Peru's Inca Renaissance

The 14,000-foot-high plain of the Andes, where the Inca civilization flourished five centuries ago, is as barren a land as the world possesses. With its packs of llamas running across the puna, pursued by the rain, it is to most eyes abandoned and strange.
The last twenty generations have been stilled by the shock of the Spanish Conquest. The Quechuaspeaking Indians stand like ancient brown statues in the spotty sunlight, their cheeks swollen by the wads of narcotic coca leaves, which relieve the pains of cold and hunger and history.
But today, the descendants of the Incas, both the pure-blood Indians and the mixed-blood cholos, are awakening politically, socially, and psychologically, and with such renewed cultural energy that the phenomenon is called by some an Inca renaissance.
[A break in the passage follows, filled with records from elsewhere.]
-- ==== Sys2Proof/Laws/Ready.lean ====
section
/-! SUPPORT. When a transform executes normally: under `State.Ready` every mode function, and with it the command, ends
OK. -/

namespace Sys2Proof.Machine

/-- The RD counter block, on blocks and a 32-bit index, is a block. -/
theorem rdCounter_some {c : Params} {iv delta : Bytes} {i : Nat} (hi : iv.length = c.blockSize)
    (hd : delta.length = c.blockSize) (h : i < 2 ^ 32) :
    ∃ b, rdCounter iv delta i = some b ∧ b.length = c.blockSize := by
  have hp := c.blockSize_pos
  have h1 : mulMod32 delta i = some (mulLoop i delta).1 := if_pos ⟨by omega, h⟩
  have h2 : addMod iv (mulLoop i delta).1 = some (addLoop iv (mulLoop i delta).1).1 :=
    if_pos ⟨by simp [hi, hd], by omega⟩
  refine ⟨(addLoop iv (mulLoop i delta).1).1, ?_, ?_⟩
  · simp only [rdCounter, h1]
    exact h2
  · rw [addLoop_length (by simp [hi, hd]), hi]

/-- An RD keystream block with a 32-bit index, on a ready core. -/
theorem rdKs_ok {c : Params} {s : State} (hf : s.FnReady c) {delta : Bytes} {i : Nat}
    (hi : s.meIv.length = c.blockSize) (hd : delta.length = c.blockSize) (h : i < 2 ^ 32) :
    ∃ b, rdCounter s.meIv delta i = some b ∧ b.length = c.blockSize ∧
      rdKs c s delta i = .ok (cipherEnc c s.fnRk b) := by
  obtain ⟨b, h1, h2⟩ := rdCounter_some hi hd h
  refine ⟨b, h1, h2, ?_⟩
  unfold rdKs
  rw [if_neg (by omega), h1]
  exact bcE_ok hf.1 hf.2 h2

/-- A CTR keystream block, on a ready core. -/
theorem ctrKs_ok {c : Params} {s : State} (hf : s.FnReady c) (hi : s.meIv.length = c.blockSize)
    (h : 8 ≤ c.blockSize) (i : Nat) : ctrKs c s i = .ok (ctrBlock c s.fnRk s.meIv i) := by
  unfold ctrKs ctrAdd
  rw [if_pos (by omega), hi]
  refine bcE_ok hf.1 hf.2 ?_
  simp [hi]
  omega

theorem ctrBlock_length {c : Params} (rks : List Bytes) {iv : Bytes} (hi : iv.length = c.blockSize)
    (h : 8 ≤ c.blockSize) (i : Nat) : (ctrBlock c rks iv i).length = c.blockSize :=
  cipherEnc_length rks (by simp [hi]; omega)

/-- The CTR transform on a ready core: the data under the CTR keystream. -/
theorem ctrXform_ok {c : Params} {s : State} (hf : s.FnReady c) (hi : s.meIv.length = c.blockSize)
    (h : 8 ≤ c.blockSize) (data : Bytes) :
    ∃ out, UnderKeystream c (ctrBlock c s.fnRk s.meIv) s.meOff data out ∧
      ctrXform c data s =
        .ok (out, { s.afterTransforms c data.length with meOff := s.meOff + data.length }) := by
  obtain ⟨out, h1, h2⟩ := keystreamLoop_ok c.blockSize_pos (ks := ctrKs c s) (K := ctrBlock c s.fnRk s.meIv)
    (data := data) (off := s.meOff) (fun i _ => ⟨ctrKs_ok hf hi h i, ctrBlock_length _ hi h i⟩)
  refine ⟨out, h2, ?_⟩
  simp only [ctrXform, if_neg (show ¬ c.blockSize < 8 by omega), h1, ok_bind]
  rfl

/-- The OFB loop on a ready core. -/
theorem ofbLoop_ok {c : Params} {s : State} (hf : s.FnReady c) : ∀ {data fb : Bytes} {off : Nat},
    fb.length = c.blockSize → ∃ out fb', ofbLoop c s data fb off = .ok (out, fb')
  | [], fb, off, _ => ⟨[], fb, rfl⟩
  | d :: ds, fb, off, hfb => by
    obtain ⟨fb1, h1, hl⟩ : ∃ fb1, ofbNext c s fb off = .ok fb1 ∧ fb1.length = c.blockSize := by
      unfold ofbNext
      split
      · exact ⟨_, bcE_ok hf.1 hf.2 hfb, cipherEnc_length _ hfb⟩
      · exact ⟨_, rfl, hfb⟩
    have hq : off % c.blockSize < fb1.length := by rw [hl]; exact Nat.mod_lt _ c.blockSize_pos
    obtain ⟨out, fb', h2⟩ := ofbLoop_ok hf (data := ds) (off := off + 1) hl
    refine ⟨(d ^^^ fb1.getD (off % c.blockSize) 0) :: out, fb', ?_⟩
    simp only [ofbLoop, h1, ok_bind, byteAt_ok hq, h2]
    rfl

/-- The RD body on a ready core, up to the index limit. -/
theorem rdBody_ok {c : Params} {s : State} (hf : s.FnReady c) {delta data : Bytes}
    (hi : s.meIv.length = c.blockSize) (hd : delta.length = c.blockSize)
    (h : s.meOff + data.length ≤ 2 ^ 32 * c.blockSize) : ∃ out, rdBody c s delta data = .ok out := by
  have hk : ∀ i, i * c.blockSize < s.meOff + data.length →
      rdKs c s delta i = .ok (cipherEnc c s.fnRk ((rdCounter s.meIv delta i).getD [])) ∧
      (cipherEnc c s.fnRk ((rdCounter s.meIv delta i).getD [])).length = c.blockSize := by
    intro i hlt
    have : i < 2 ^ 32 := by
      by_contra hge
      have := Nat.mul_le_mul_right c.blockSize (Nat.le_of_not_lt hge)
      omega
    obtain ⟨b, h1, h2, h3⟩ := rdKs_ok hf hi hd this
    rw [h1, h3]
    exact ⟨rfl, cipherEnc_length _ h2⟩
  obtain ⟨out, h1, _⟩ := keystreamLoop_ok c.blockSize_pos hk
  exact ⟨out, h1⟩

/-- The mode function of a ready `ME_ENC` ends OK. -/
theorem modeEnc_ready {c : Params} {s : State} {data : Bytes} (h : s.Ready c .enc data) :
    ∃ out t, modeEnc c data s = .ok (out, t) := by
  have hb : s.bodyLen c .enc data = data.length := by simp [State.bodyLen]
  have ha := h.aligned
  unfold modeEnc
  cases hm : s.meMode <;> rw [hm] at ha <;> simp only
  case ecb => exact ⟨_, _, blockMode_answers (ecbEncStep_answers h.fn) (ha rfl) h.shaped.fb⟩
  case cbc => exact ⟨_, _, blockMode_answers (cbcEncStep_answers h.fn) (ha rfl) h.shaped.fb⟩
  case pcbc => exact ⟨_, _, blockMode_answers (pcbcEncStep_answers h.fn) (ha rfl) h.shaped.fb⟩
  case cfb => exact ⟨_, _, blockMode_answers (cfbEncStep_answers h.fn) (ha rfl) h.shaped.fb⟩
  case ofb =>
    obtain ⟨out, fb, h1⟩ := ofbLoop_ok h.fn (data := data) (off := s.meOff) h.shaped.fb
    exact ⟨out, _, by simp only [ofbXform, h1, ok_bind]; rfl⟩
  case ctr =>
    have h8 := h.ctrBlock hm
    obtain ⟨out, _, h1⟩ := ctrXform_ok h.fn h.shaped.iv h8 data
    exact ⟨out, _, h1⟩
  case rd =>
    have hr := h.rdIndex hm
    rw [hb] at hr
    obtain ⟨body, h1⟩ := rdBody_ok h.fn h.shaped.iv h.shaped.delta hr
    obtain ⟨hdr, h2⟩ : ∃ hdr, rdHeader c s = .ok hdr := by
      unfold rdHeader
      split
      · exact ⟨_, bcE_ok h.fn.1 h.fn.2 h.shaped.delta⟩
      · exact ⟨_, rfl⟩
    have hl : ¬(s.meFirst = true ∧ maxLen < data.length + c.blockSize) := by
      rintro ⟨h3, h4⟩
      have := h.rdLong hm h3 rfl
      omega
    exact ⟨hdr ++ body, { s.afterTransforms c ((if s.meFirst then 1 else 0) + data.length) with
      meFirst := false, meOff := s.meOff + data.length }, by simp only [rdEnc, h2, ok_bind, if_neg hl, h1]; rfl⟩

/-- The mode function of a ready `ME_DEC` ends OK. -/
theorem modeDec_ready {c : Params} {s : State} {data : Bytes} (h : s.Ready c .dec data) :
    ∃ out t, modeDec c data s = .ok (out, t) := by
  have ha := h.aligned
  unfold modeDec
  cases hm : s.meMode <;> rw [hm] at ha <;> simp only
  case ecb => exact ⟨_, _, blockMode_answers (ecbDecStep_answers h.fn) (ha rfl) h.shaped.fb⟩
  case cbc => exact ⟨_, _, blockMode_answers (cbcDecStep_answers h.fn) (ha rfl) h.shaped.fb⟩
  case pcbc => exact ⟨_, _, blockMode_answers (pcbcDecStep_answers h.fn) (ha rfl) h.shaped.fb⟩
  case cfb => exact ⟨_, _, blockMode_answers (cfbDecStep_answers h.fn) (ha rfl) h.shaped.fb⟩
  case ofb =>
    obtain ⟨out, fb, h1⟩ := ofbLoop_ok h.fn (data := data) (off := s.meOff) h.shaped.fb
    exact ⟨out, _, by simp only [ofbXform, h1, ok_bind]; rfl⟩
  case ctr =>
    have h8 := h.ctrBlock hm
    obtain ⟨out, _, h1⟩ := ctrXform_ok h.fn h.shaped.iv h8 data
    exact ⟨out, _, h1⟩
  case rd =>
    have hr := h.rdIndex hm
    have hH := h.rdHeader hm
    unfold rdDec rdOpen
    cases hf : s.meFirst
    · have hb : s.bodyLen c .dec data = data.length := by simp [State.bodyLen, hf]
      rw [hb] at hr
      obtain ⟨body, h1⟩ := rdBody_ok h.fn h.shaped.iv h.shaped.delta hr
      exact ⟨body, _, by simp only [Bool.false_eq_true, if_false, ok_bind, h1]; rfl⟩
    · have hb : s.bodyLen c .dec data = (data.drop c.blockSize).length := by simp [State.bodyLen, hm, hf]
      rw [hb] at hr
      have hlen := hH hf rfl
      have ht : (data.take c.blockSize).length = c.blockSize := by simp [hlen]
      obtain ⟨body, h1⟩ := rdBody_ok h.fn h.shaped.iv (cipherDec_length s.fnRk ht) hr
      refine ⟨body, { s.afterTransforms c (1 + (data.drop c.blockSize).length) with
        meDelta := cipherDec c s.fnRk (data.take c.blockSize), meFirst := false
        meOff := s.meOff + (data.drop c.blockSize).length }, ?_⟩
      simp only [if_true, if_neg (show ¬ data.length < c.blockSize by omega), bcD_ok h.fn.1 h.fn.2 ht, ok_bind]
      simp only [pure_bind, h1, ok_bind]
      rfl

/-- A ready `ME_ENC` ends OK, with what its mode function answers. -/
theorem meEnc_ready {c : Params} {s : State} {data : Bytes} (h : s.Ready c .enc data) :
    ∃ out t, modeEnc c data s = .ok (out, t) ∧
      meEnc c (some data) s = finish out { t with meDir := Dir.latch .enc t.meDir } := by
  obtain ⟨out, t, h1⟩ := modeEnc_ready h
  refine ⟨out, t, h1, ?_⟩
  obtain ⟨k, fb, ht, _⟩ := modeEnc_frame h1
  have hb : s.bodyLen c .enc data = data.length := by simp [State.bodyLen]
  have ho : t.meOff ≤ c.maxOff := by
    have := h.bound
    rw [hb] at this
    rw [ht]
    exact this
  unfold meEnc
  rw [transform_ok_iff.2 ⟨data, t, rfl, h.session, h.fn.1, h.aligned, h.direction, h1, ho, rfl⟩]
  rfl

/-- A ready `ME_DEC` ends OK, with what its mode function answers. -/
theorem meDec_ready {c : Params} {s : State} {data : Bytes} (h : s.Ready c .dec data) :
    ∃ out t, modeDec c data s = .ok (out, t) ∧
      meDec c (some data) s = finish out { t with meDir := Dir.latch .dec t.meDir } := by
  obtain ⟨out, t, h1⟩ := modeDec_ready h
  refine ⟨out, t, h1, ?_⟩
  obtain ⟨k, fb, delta, ht, _⟩ := modeDec_frame h1
  have ho : t.meOff ≤ c.maxOff := by
    have := h.bound
    rw [ht]
    exact this
  unfold meDec
  rw [transform_ok_iff.2 ⟨data, t, rfl, h.session, h.fn.1, h.aligned, h.direction, h1, ho, rfl⟩]
  rfl

end Sys2Proof.Machine
end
In fact, Peruvian politicians of a new and modern-minded breed began looking around five years ago for effective ways to develop Peru, and they were astonished to discover that many of the Inca ways of life were intact — the community work groups, for instance, and the reciprocal aid groups. They are now adjusting development programs to these old social and political structures instead of trying to destroy them as before.
The Spaniards were predators, but they were also fussily legalistic. So in the National Archives in Lima these days, Indian leaders come in to leaf through the brittle 400-year-old deeds which show the passing of land from the Incas to the Spaniards. Through agrarian reform, the Indians are now reclaiming their ancient lands.
The major Indian language, Quechua, has been said by anthropologists to have died out twenty years ago. Actually it is spoken by more people than ever. It has become stylish to learn Quechua — more Peruvian university students study it than any other language. Three years ago the national culture magazine of Peru, always very Spanish, published its first poem in Quechua.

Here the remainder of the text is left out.